*About this task:*
The expected answer is the set of lines in the data below between the line holding "def State.enterQuiesce (s" and the line holding "if s.mode ≠ modeQuiesce", inclusive, written out exactly.

*Available records:*
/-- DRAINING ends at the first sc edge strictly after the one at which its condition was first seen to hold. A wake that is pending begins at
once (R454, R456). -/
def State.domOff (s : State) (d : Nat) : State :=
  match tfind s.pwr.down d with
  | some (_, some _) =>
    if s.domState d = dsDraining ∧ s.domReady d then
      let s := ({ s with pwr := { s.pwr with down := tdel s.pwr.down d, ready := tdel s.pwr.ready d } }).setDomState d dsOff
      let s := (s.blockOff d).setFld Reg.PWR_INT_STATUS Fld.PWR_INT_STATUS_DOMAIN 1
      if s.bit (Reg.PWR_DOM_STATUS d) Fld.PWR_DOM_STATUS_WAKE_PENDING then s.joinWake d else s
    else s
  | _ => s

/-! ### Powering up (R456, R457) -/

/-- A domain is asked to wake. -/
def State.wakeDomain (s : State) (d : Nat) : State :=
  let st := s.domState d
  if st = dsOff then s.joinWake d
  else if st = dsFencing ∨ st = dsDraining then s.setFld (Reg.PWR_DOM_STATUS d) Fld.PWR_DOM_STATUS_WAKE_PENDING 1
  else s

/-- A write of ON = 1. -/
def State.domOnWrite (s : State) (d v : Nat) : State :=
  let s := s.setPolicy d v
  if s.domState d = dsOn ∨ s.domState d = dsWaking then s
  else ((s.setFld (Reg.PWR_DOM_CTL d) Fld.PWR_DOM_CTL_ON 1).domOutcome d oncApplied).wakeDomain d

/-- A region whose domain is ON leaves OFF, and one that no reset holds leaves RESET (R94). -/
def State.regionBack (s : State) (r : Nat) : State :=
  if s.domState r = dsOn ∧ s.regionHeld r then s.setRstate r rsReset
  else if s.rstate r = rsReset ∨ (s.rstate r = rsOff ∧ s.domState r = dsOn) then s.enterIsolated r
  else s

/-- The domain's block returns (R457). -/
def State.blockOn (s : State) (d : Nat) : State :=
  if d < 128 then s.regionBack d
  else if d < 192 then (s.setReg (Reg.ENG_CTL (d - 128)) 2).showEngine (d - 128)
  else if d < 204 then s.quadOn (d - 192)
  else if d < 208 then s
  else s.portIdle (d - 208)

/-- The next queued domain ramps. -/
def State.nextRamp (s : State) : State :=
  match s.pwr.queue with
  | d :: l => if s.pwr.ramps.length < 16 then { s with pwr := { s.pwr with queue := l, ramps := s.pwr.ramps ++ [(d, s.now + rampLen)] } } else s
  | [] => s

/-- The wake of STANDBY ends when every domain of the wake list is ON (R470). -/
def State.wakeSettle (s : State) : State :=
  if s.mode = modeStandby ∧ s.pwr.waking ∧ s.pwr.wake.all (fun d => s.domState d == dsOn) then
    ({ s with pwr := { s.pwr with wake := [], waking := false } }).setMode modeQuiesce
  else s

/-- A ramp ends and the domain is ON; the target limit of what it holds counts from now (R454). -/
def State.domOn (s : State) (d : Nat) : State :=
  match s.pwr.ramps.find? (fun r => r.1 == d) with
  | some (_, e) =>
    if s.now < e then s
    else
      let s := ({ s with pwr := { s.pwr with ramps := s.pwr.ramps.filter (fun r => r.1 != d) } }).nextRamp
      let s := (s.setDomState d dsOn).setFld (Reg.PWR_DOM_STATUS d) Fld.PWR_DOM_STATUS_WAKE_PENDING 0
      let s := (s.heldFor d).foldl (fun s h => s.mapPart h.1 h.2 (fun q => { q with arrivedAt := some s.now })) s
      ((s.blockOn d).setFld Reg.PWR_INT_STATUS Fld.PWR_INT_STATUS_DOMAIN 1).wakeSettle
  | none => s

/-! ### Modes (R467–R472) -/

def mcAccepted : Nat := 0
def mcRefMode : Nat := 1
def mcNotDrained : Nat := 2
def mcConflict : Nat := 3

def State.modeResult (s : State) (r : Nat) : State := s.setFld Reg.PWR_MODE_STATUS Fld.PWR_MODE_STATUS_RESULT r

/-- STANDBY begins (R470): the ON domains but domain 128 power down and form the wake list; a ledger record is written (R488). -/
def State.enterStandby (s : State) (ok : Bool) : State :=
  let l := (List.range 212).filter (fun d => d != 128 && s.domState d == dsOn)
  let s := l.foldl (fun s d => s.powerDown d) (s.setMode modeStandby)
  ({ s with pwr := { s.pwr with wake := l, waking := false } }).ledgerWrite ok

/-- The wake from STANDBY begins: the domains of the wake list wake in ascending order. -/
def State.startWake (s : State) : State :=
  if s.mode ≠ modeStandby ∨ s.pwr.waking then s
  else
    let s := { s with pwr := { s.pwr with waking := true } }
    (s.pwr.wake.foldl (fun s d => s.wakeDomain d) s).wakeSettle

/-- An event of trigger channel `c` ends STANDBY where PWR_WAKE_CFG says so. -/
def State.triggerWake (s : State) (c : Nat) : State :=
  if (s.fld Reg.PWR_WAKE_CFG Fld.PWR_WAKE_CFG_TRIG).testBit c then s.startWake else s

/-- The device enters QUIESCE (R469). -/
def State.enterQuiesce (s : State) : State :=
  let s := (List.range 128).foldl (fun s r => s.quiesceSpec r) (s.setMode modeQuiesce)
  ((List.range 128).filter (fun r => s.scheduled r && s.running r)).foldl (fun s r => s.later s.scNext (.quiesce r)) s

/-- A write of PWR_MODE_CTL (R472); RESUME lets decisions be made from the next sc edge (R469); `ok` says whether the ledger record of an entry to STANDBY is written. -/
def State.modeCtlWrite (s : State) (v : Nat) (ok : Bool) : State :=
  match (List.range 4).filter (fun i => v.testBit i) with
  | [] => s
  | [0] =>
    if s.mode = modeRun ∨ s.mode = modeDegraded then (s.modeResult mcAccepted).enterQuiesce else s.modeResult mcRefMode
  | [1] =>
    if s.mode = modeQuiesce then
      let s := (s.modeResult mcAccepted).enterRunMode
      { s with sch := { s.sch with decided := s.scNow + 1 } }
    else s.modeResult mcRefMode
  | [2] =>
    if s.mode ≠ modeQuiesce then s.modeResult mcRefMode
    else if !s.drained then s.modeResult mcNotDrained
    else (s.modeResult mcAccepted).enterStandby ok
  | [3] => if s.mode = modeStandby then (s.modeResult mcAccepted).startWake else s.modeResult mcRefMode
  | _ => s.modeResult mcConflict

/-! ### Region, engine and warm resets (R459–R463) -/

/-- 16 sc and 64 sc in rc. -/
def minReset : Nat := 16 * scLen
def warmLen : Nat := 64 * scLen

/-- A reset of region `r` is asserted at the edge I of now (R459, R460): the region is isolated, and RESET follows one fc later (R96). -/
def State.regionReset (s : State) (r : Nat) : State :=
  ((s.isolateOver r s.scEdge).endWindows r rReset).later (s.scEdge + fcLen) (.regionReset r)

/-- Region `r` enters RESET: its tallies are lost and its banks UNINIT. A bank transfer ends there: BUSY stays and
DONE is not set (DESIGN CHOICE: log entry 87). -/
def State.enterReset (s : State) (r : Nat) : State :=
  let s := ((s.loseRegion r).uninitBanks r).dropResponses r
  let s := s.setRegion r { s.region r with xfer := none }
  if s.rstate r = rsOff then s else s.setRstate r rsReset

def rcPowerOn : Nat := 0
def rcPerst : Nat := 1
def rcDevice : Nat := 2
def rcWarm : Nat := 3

==

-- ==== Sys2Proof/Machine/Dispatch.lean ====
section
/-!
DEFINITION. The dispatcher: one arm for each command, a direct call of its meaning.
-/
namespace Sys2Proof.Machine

*Task output:*
def State.enterQuiesce (s : State) : State :=
  let s := (List.range 128).foldl (fun s r => s.quiesceSpec r) (s.setMode modeQuiesce)
  ((List.range 128).filter (fun r => s.scheduled r && s.running r)).foldl (fun s r => s.later s.scNext (.quiesce r)) s

/-- A write of PWR_MODE_CTL (R472); RESUME lets decisions be made from the next sc edge (R469); `ok` says whether the ledger record of an entry to STANDBY is written. -/
def State.modeCtlWrite (s : State) (v : Nat) (ok : Bool) : State :=
  match (List.range 4).filter (fun i => v.testBit i) with
  | [] => s
  | [0] =>
    if s.mode = modeRun ∨ s.mode = modeDegraded then (s.modeResult mcAccepted).enterQuiesce else s.modeResult mcRefMode
  | [1] =>
    if s.mode = modeQuiesce then
      let s := (s.modeResult mcAccepted).enterRunMode
      { s with sch := { s.sch with decided := s.scNow + 1 } }
    else s.modeResult mcRefMode
  | [2] =>
    if s.mode ≠ modeQuiesce then s.modeResult mcRefMode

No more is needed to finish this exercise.